Isn’t that just another way of saying ovals can be drawn with straight line knobs? Or ovals against all odds just take practice?

So I’m practicing drawing ovals because I know they are possible. We’re all practicing ovals: smiling at each other behind masks, waving through our windows, air hugging, Zooming, delivering baked love* on doorsteps. Ovals in a time of pandemic are beautiful and deserve to be framed. Maybe an Etch-a-Sketch isn’t a prison, but a frame. Perhaps this unique season in history is showcasing goodness we’ve never been prouder to create.

I feel like the world’s population is collectively showing and receiving each other’s best attempts at ovals, and it feels awfully unified and not at all isolated. It’s like the next socially-distanced rally at the Capitol could be optimistic knob bosses waving Etch-a-Sketches in the air to chants of NO MORE STAIRCASES! WE ARE DRAWING OVALS!

We’re sketching for weeks to come but I know it’s not all right angles of doom. There will be softness, and arcs of reaching, and miraculous shapes drawn from people’s persistence.

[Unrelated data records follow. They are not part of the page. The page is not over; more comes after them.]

-- ==== Sys2Proof/Laws/State.lean ====
section
/-! SUPPORT. One lemma per field per update of the state, each true by definition, so that no later proof unfolds a record
update. -/

namespace Sys2Proof.Machine

/-! ### V[r] <- b (10_state.md R24) -/

@[simp] theorem setV_mem (s : State) (r : Reg) (b : Byte) : (s.setV r b).mem = s.mem := rfl
@[simp] theorem setV_v (s : State) (r : Reg) (b : Byte) : (s.setV r b).v = s.v.set r.val b := rfl
@[simp] theorem setV_i (s : State) (r : Reg) (b : Byte) : (s.setV r b).i = s.i := rfl
@[simp] theorem setV_pc (s : State) (r : Reg) (b : Byte) : (s.setV r b).pc = s.pc := rfl
@[simp] theorem setV_sp (s : State) (r : Reg) (b : Byte) : (s.setV r b).sp = s.sp := rfl
@[simp] theorem setV_stack (s : State) (r : Reg) (b : Byte) : (s.setV r b).stack = s.stack := rfl
@[simp] theorem setV_dt (s : State) (r : Reg) (b : Byte) : (s.setV r b).dt = s.dt := rfl
@[simp] theorem setV_st (s : State) (r : Reg) (b : Byte) : (s.setV r b).st = s.st := rfl
@[simp] theorem setV_opcode (s : State) (r : Reg) (b : Byte) : (s.setV r b).opcode = s.opcode := rfl
@[simp] theorem setV_disp (s : State) (r : Reg) (b : Byte) : (s.setV r b).disp = s.disp := rfl
@[simp] theorem setV_key (s : State) (r : Reg) (b : Byte) : (s.setV r b).key = s.key := rfl
@[simp] theorem setV_dirty (s : State) (r : Reg) (b : Byte) : (s.setV r b).dirty = s.dirty := rfl
@[simp] theorem setV_rng (s : State) (r : Reg) (b : Byte) : (s.setV r b).rng = s.rng := rfl
@[simp] theorem setV_fault (s : State) (r : Reg) (b : Byte) : (s.setV r b).fault = s.fault := rfl
@[simp] theorem setV_faultInfo (s : State) (r : Reg) (b : Byte) : (s.setV r b).faultInfo = s.faultInfo := rfl
@[simp] theorem setV_npc (s : State) (r : Reg) (b : Byte) : (s.setV r b).npc = s.npc := rfl

/-! ### the bytes written to MEM (20_memory.md R54) -/

@[simp] theorem storeBytes_mem (s : State) (base : Nat) (bs : List Byte) : (s.storeBytes base bs).mem = writeBytes s.mem base bs := rfl
@[simp] theorem storeBytes_v (s : State) (base : Nat) (bs : List Byte) : (s.storeBytes base bs).v = s.v := rfl
@[simp] theorem storeBytes_i (s : State) (base : Nat) (bs : List Byte) : (s.storeBytes base bs).i = s.i := rfl
@[simp] theorem storeBytes_pc (s : State) (base : Nat) (bs : List Byte) : (s.storeBytes base bs).pc = s.pc := rfl
@[simp] theorem storeBytes_sp (s : State) (base : Nat) (bs : List Byte) : (s.storeBytes base bs).sp = s.sp := rfl
@[simp] theorem storeBytes_stack (s : State) (base : Nat) (bs : List Byte) : (s.storeBytes base bs).stack = s.stack := rfl
@[simp] theorem storeBytes_dt (s : State) (base : Nat) (bs : List Byte) : (s.storeBytes base bs).dt = s.dt := rfl
@[simp] theorem storeBytes_st (s : State) (base : Nat) (bs : List Byte) : (s.storeBytes base bs).st = s.st := rfl
@[simp] theorem storeBytes_opcode (s : State) (base : Nat) (bs : List Byte) : (s.storeBytes base bs).opcode = s.opcode := rfl
@[simp] theorem storeBytes_disp (s : State) (base : Nat) (bs : List Byte) : (s.storeBytes base bs).disp = s.disp := rfl
@[simp] theorem storeBytes_key (s : State) (base : Nat) (bs : List Byte) : (s.storeBytes base bs).key = s.key := rfl
@[simp] theorem storeBytes_dirty (s : State) (base : Nat) (bs : List Byte) : (s.storeBytes base bs).dirty = s.dirty := rfl
@[simp] theorem storeBytes_rng (s : State) (base : Nat) (bs : List Byte) : (s.storeBytes base bs).rng = s.rng := rfl
@[simp] theorem storeBytes_fault (s : State) (base : Nat) (bs : List Byte) : (s.storeBytes base bs).fault = s.fault := rfl
@[simp] theorem storeBytes_faultInfo (s : State) (base : Nat) (bs : List Byte) : (s.storeBytes base bs).faultInfo = s.faultInfo := rfl
@[simp] theorem storeBytes_npc (s : State) (base : Nat) (bs : List Byte) : (s.storeBytes base bs).npc = s.npc := rfl
@[simp] theorem storeBytes_getV (s : State) (base : Nat) (bs : List Byte) (q : Reg) : (s.storeBytes base bs).getV q = s.getV q := rfl

/-! ### fault entry (60_exceptions.md R182) -/

@[simp] theorem raise_mem (c : Condition) (info : Nat) (s : State) : (raise c info s).mem = s.mem := rfl
@[simp] theorem raise_v (c : Condition) (info : Nat) (s : State) : (raise c info s).v = s.v := rfl
@[simp] theorem raise_i (c : Condition) (info : Nat) (s : State) : (raise c info s).i = s.i := rfl
@[simp] theorem raise_pc (c : Condition) (info : Nat) (s : State) : (raise c info s).pc = s.pc := rfl
@[simp] theorem raise_sp (c : Condition) (info : Nat) (s : State) : (raise c info s).sp = s.sp := rfl
@[simp] theorem raise_stack (c : Condition) (info : Nat) (s : State) : (raise c info s).stack = s.stack := rfl
@[simp] theorem raise_dt (c : Condition) (info : Nat) (s : State) : (raise c info s).dt = s.dt := rfl
@[simp] theorem raise_st (c : Condition) (info : Nat) (s : State) : (raise c info s).st = s.st := rfl
@[simp] theorem raise_opcode (c : Condition) (info : Nat) (s : State) : (raise c info s).opcode = s.opcode := rfl
@[simp] theorem raise_disp (c : Condition) (info : Nat) (s : State) : (raise c info s).disp = s.disp := rfl
@[simp] theorem raise_key (c : Condition) (info : Nat) (s : State) : (raise c info s).key = s.key := rfl
@[simp] theorem raise_dirty (c : Condition) (info : Nat) (s : State) : (raise c info s).dirty = s.dirty := rfl
@[simp] theorem raise_rng (c : Condition) (info : Nat) (s : State) : (raise c info s).rng = s.rng := rfl
@[simp] theorem raise_fault (c : Condition) (info : Nat) (s : State) : (raise c info s).fault = c.code := rfl
@[simp] theorem raise_faultInfo (c : Condition) (info : Nat) (s : State) : (raise c info s).faultInfo = BitVec.ofNat 16 info := rfl
@[simp] theorem raise_npc (c : Condition) (info : Nat) (s : State) : (raise c info s).npc = s.npc := rfl
@[simp] theorem raise_getV (c : Condition) (info : Nat) (s : State) (q : Reg) : (raise c info s).getV q = s.getV q := rfl

/-! ### OPCODE <- w (10_state.md R31) -/

@[simp] theorem latchOpcode_mem (w : Word) (s : State) : (latchOpcode w s).mem = s.mem := rfl
@[simp] theorem latchOpcode_v (w : Word) (s : State) : (latchOpcode w s).v = s.v := rfl
@[simp] theorem latchOpcode_i (w : Word) (s : State) : (latchOpcode w s).i = s.i := rfl
@[simp] theorem latchOpcode_pc (w : Word) (s : State) : (latchOpcode w s).pc = s.pc := rfl
@[simp] theorem latchOpcode_sp (w : Word) (s : State) : (latchOpcode w s).sp = s.sp := rfl
@[simp] theorem latchOpcode_stack (w : Word) (s : State) : (latchOpcode w s).stack = s.stack := rfl
@[simp] theorem latchOpcode_dt (w : Word) (s : State) : (latchOpcode w s).dt = s.dt := rfl
@[simp] theorem latchOpcode_st (w : Word) (s : State) : (latchOpcode w s).st = s.st := rfl
@[simp] theorem latchOpcode_opcode (w : Word) (s : State) : (latchOpcode w s).opcode = w := rfl
@[simp] theorem latchOpcode_disp (w : Word) (s : State) : (latchOpcode w s).disp = s.disp := rfl
@[simp] theorem latchOpcode_key (w : Word) (s : State) : (latchOpcode w s).key = s.key := rfl
@[simp] theorem latchOpcode_dirty (w : Word) (s : State) : (latchOpcode w s).dirty = s.dirty := rfl
@[simp] theorem latchOpcode_rng (w : Word) (s : State) : (latchOpcode w s).rng = s.rng := rfl
@[simp] theorem latchOpcode_fault (w : Word) (s : State) : (latchOpcode w s).fault = s.fault := rfl
@[simp] theorem latchOpcode_faultInfo (w : Word) (s : State) : (latchOpcode w s).faultInfo = s.faultInfo := rfl
@[simp] theorem latchOpcode_npc (w : Word) (s : State) : (latchOpcode w s).npc = s.npc := rfl
@[simp] theorem latchOpcode_getV (w : Word) (s : State) (q : Reg) : (latchOpcode w s).getV q = s.getV q := rfl

/-! ### PC <- npc (40_control_flow.md R91) -/

@[simp] theorem advance_mem (s : State) : (advance s).mem = s.mem := rfl
@[simp] theorem advance_v (s : State) : (advance s).v = s.v := rfl
@[simp] theorem advance_i (s : State) : (advance s).i = s.i := rfl
@[simp] theorem advance_pc (s : State) : (advance s).pc = s.npc := rfl
@[simp] theorem advance_sp (s : State) : (advance s).sp = s.sp := rfl
@[simp] theorem advance_stack (s : State) : (advance s).stack = s.stack := rfl
@[simp] theorem advance_dt (s : State) : (advance s).dt = s.dt := rfl
@[simp] theorem advance_st (s : State) : (advance s).st = s.st := rfl
@[simp] theorem advance_opcode (s : State) : (advance s).opcode = s.opcode := rfl
@[simp] theorem advance_disp (s : State) : (advance s).disp = s.disp := rfl
@[simp] theorem advance_key (s : State) : (advance s).key = s.key := rfl
@[simp] theorem advance_dirty (s : State) : (advance s).dirty = s.dirty := rfl
@[simp] theorem advance_rng (s : State) : (advance s).rng = s.rng := rfl
@[simp] theorem advance_fault (s : State) : (advance s).fault = s.fault := rfl
@[simp] theorem advance_faultInfo (s : State) : (advance s).faultInfo = s.faultInfo := rfl
@[simp] theorem advance_getV (s : State) (q : Reg) : (advance s).getV q = s.getV q := rfl

/-! ### a skip (40_control_flow.md R95) -/

@[simp] theorem skipIf_mem (c : Bool) (s : State) : (skipIf c s).mem = s.mem := rfl
@[simp] theorem skipIf_v (c : Bool) (s : State) : (skipIf c s).v = s.v := rfl
@[simp] theorem skipIf_i (c : Bool) (s : State) : (skipIf c s).i = s.i := rfl
@[simp] theorem skipIf_pc (c : Bool) (s : State) : (skipIf c s).pc = if c then s.npc + 2 else s.npc := rfl
@[simp] theorem skipIf_sp (c : Bool) (s : State) : (skipIf c s).sp = s.sp := rfl
@[simp] theorem skipIf_stack (c : Bool) (s : State) : (skipIf c s).stack = s.stack := rfl
@[simp] theorem skipIf_dt (c : Bool) (s : State) : (skipIf c s).dt = s.dt := rfl
@[simp] theorem skipIf_st (c : Bool) (s : State) : (skipIf c s).st = s.st := rfl
@[simp] theorem skipIf_opcode (c : Bool) (s : State) : (skipIf c s).opcode = s.opcode := rfl
@[simp] theorem skipIf_disp (c : Bool) (s : State) : (skipIf c s).disp = s.disp := rfl
@[simp] theorem skipIf_key (c : Bool) (s : State) : (skipIf c s).key = s.key := rfl
@[simp] theorem skipIf_dirty (c : Bool) (s : State) : (skipIf c s).dirty = s.dirty := rfl
@[simp] theorem skipIf_rng (c : Bool) (s : State) : (skipIf c s).rng = s.rng := rfl
@[simp] theorem skipIf_fault (c : Bool) (s : State) : (skipIf c s).fault = s.fault := rfl
@[simp] theorem skipIf_faultInfo (c : Bool) (s : State) : (skipIf c s).faultInfo = s.faultInfo := rfl
@[simp] theorem skipIf_getV (c : Bool) (s : State) (q : Reg) : (skipIf c s).getV q = s.getV q := rfl

/-! ### a push (40_control_flow.md R94) -/

@[simp] theorem push_mem (a : Word) (s : State) : (push a s).mem = s.mem := rfl
@[simp] theorem push_v (a : Word) (s : State) : (push a s).v = s.v := rfl
@[simp] theorem push_i (a : Word) (s : State) : (push a s).i = s.i := rfl
@[simp] theorem push_pc (a : Word) (s : State) : (push a s).pc = s.pc := rfl
@[simp] theorem push_sp (a : Word) (s : State) : (push a s).sp = s.sp + 1 := rfl
@[simp] theorem push_stack (a : Word) (s : State) : (push a s).stack = s.stack.setIfInBounds s.sp.toNat a := rfl
@[simp] theorem push_dt (a : Word) (s : State) : (push a s).dt = s.dt := rfl
@[simp] theorem push_st (a : Word) (s : State) : (push a s).st = s.st := rfl
@[simp] theorem push_opcode (a : Word) (s : State) : (push a s).opcode = s.opcode := rfl
@[simp] theorem push_disp (a : Word) (s : State) : (push a s).disp = s.disp := rfl
@[simp] theorem push_key (a : Word) (s : State) : (push a s).key = s.key := rfl
@[simp] theorem push_dirty (a : Word) (s : State) : (push a s).dirty = s.dirty := rfl
@[simp] theorem push_rng (a : Word) (s : State) : (push a s).rng = s.rng := rfl
@[simp] theorem push_fault (a : Word) (s : State) : (push a s).fault = s.fault := rfl
@[simp] theorem push_faultInfo (a : Word) (s : State) : (push a s).faultInfo = s.faultInfo := rfl
@[simp] theorem push_npc (a : Word) (s : State) : (push a s).npc = s.npc := rfl
@[simp] theorem push_getV (a : Word) (s : State) (q : Reg) : (push a s).getV q = s.getV q := rfl

/-! ### one draw used up (10_state.md R35) -/

@[simp] theorem countDraw_mem (s : State) : (countDraw s).mem = s.mem := rfl
@[simp] theorem countDraw_v (s : State) : (countDraw s).v = s.v := rfl
@[simp] theorem countDraw_i (s : State) : (countDraw s).i = s.i := rfl
@[simp] theorem countDraw_pc (s : State) : (countDraw s).pc = s.pc := rfl
@[simp] theorem countDraw_sp (s : State) : (countDraw s).sp = s.sp := rfl
@[simp] theorem countDraw_stack (s : State) : (countDraw s).stack = s.stack := rfl
@[simp] theorem countDraw_dt (s : State) : (countDraw s).dt = s.dt := rfl
@[simp] theorem countDraw_st (s : State) : (countDraw s).st = s.st := rfl
@[simp] theorem countDraw_opcode (s : State) : (countDraw s).opcode = s.opcode := rfl
@[simp] theorem countDraw_disp (s : State) : (countDraw s).disp = s.disp := rfl
@[simp] theorem countDraw_key (s : State) : (countDraw s).key = s.key := rfl
@[simp] theorem countDraw_dirty (s : State) : (countDraw s).dirty = s.dirty := rfl
@[simp] theorem countDraw_rng (s : State) : (countDraw s).rng = { s.rng with drawn := s.rng.drawn + 1 } := rfl
@[simp] theorem countDraw_fault (s : State) : (countDraw s).fault = s.fault := rfl
@[simp] theorem countDraw_faultInfo (s : State) : (countDraw s).faultInfo = s.faultInfo := rfl
@[simp] theorem countDraw_npc (s : State) : (countDraw s).npc = s.npc := rfl
@[simp] theorem countDraw_getV (s : State) (q : Reg) : (countDraw s).getV q = s.getV q := rfl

Let’s not flatten all the curves.

 

*Are we all making banana bread? Pre-quarantine I made Jaime’s banana muffins twice a week. We’re definitely up to 3x/week. Perhaps 2020’s slogan should be “No Black Banana Left Behind”. For Jaime's muffins we are a house divided and do half with mini chocolate chips and half with blueberries—because my life isn't complicated enough. I also do 1/4 c. each of all-purpose, wheat, and almond flour to make my 3/4 c. flour, but 3/4 c. all-purpose works just fine. And I reduce the sugar to 1/4 cup. We only do minis and I always leave them in for 15 (or more, you really can't burn them). We like them darker!

Sunday
Apr122020

Bluebird Day

I’ve lived in Utah for 26 years and skied zero times (but I own a ski mask for snow blowing). I think every other resident of Utah skis, which is why I accidentally know the term “bluebird day”. A bluebird day is a blue skied, cloudless, sunny day that usually follows a snowstorm. For the elite that own snow pants, it means prime ski conditions. For me, it’s just a beautiful reward for enduring bad weather.

Easter always feels like a bluebird day to me.

Christ’s last mortal week was full of bad weather: that weighted last look over Jerusalem before His triumphal entry, Judas’ betrayal, sleeping apostles while he oozed from every pore, unjust accusations, an unfair trial, carrying His cross alone, a bloody crown of thorns, torn and whipped flesh, nails and a sword, vinegar, watching his family weep as they watched Him hang and die. Yet all of that was surpassed Sunday morning when, whole and radiant, He spoke to witnesses at the empty tomb.

I think of Elder Joseph B. Wirthlin’s words concerning the first Easter Sunday and the calm gift it was after Friday’s devastation:

Each of us will have our own Fridays—those days when the universe itself seems shattered and the shards of our world lie littered about us in pieces. We all will experience those broken times when it seems we can never be put together again. We will all have our Fridays.

But I testify to you in the name of the One who conquered death—Sunday will come. In the darkness of our sorrow, Sunday will come.

No matter our desperation, no matter our grief, Sunday will come. In this life or the next, Sunday will come.

Me: Archer, why do you think it’s called Good Friday?

Archer: Because it was good for us.

The promise that every storm will end? Pretty good indeed.

 

Photo of a bluebird day as seen from my deck. I mean it—I didn't photoshop out a single wisp of cloud.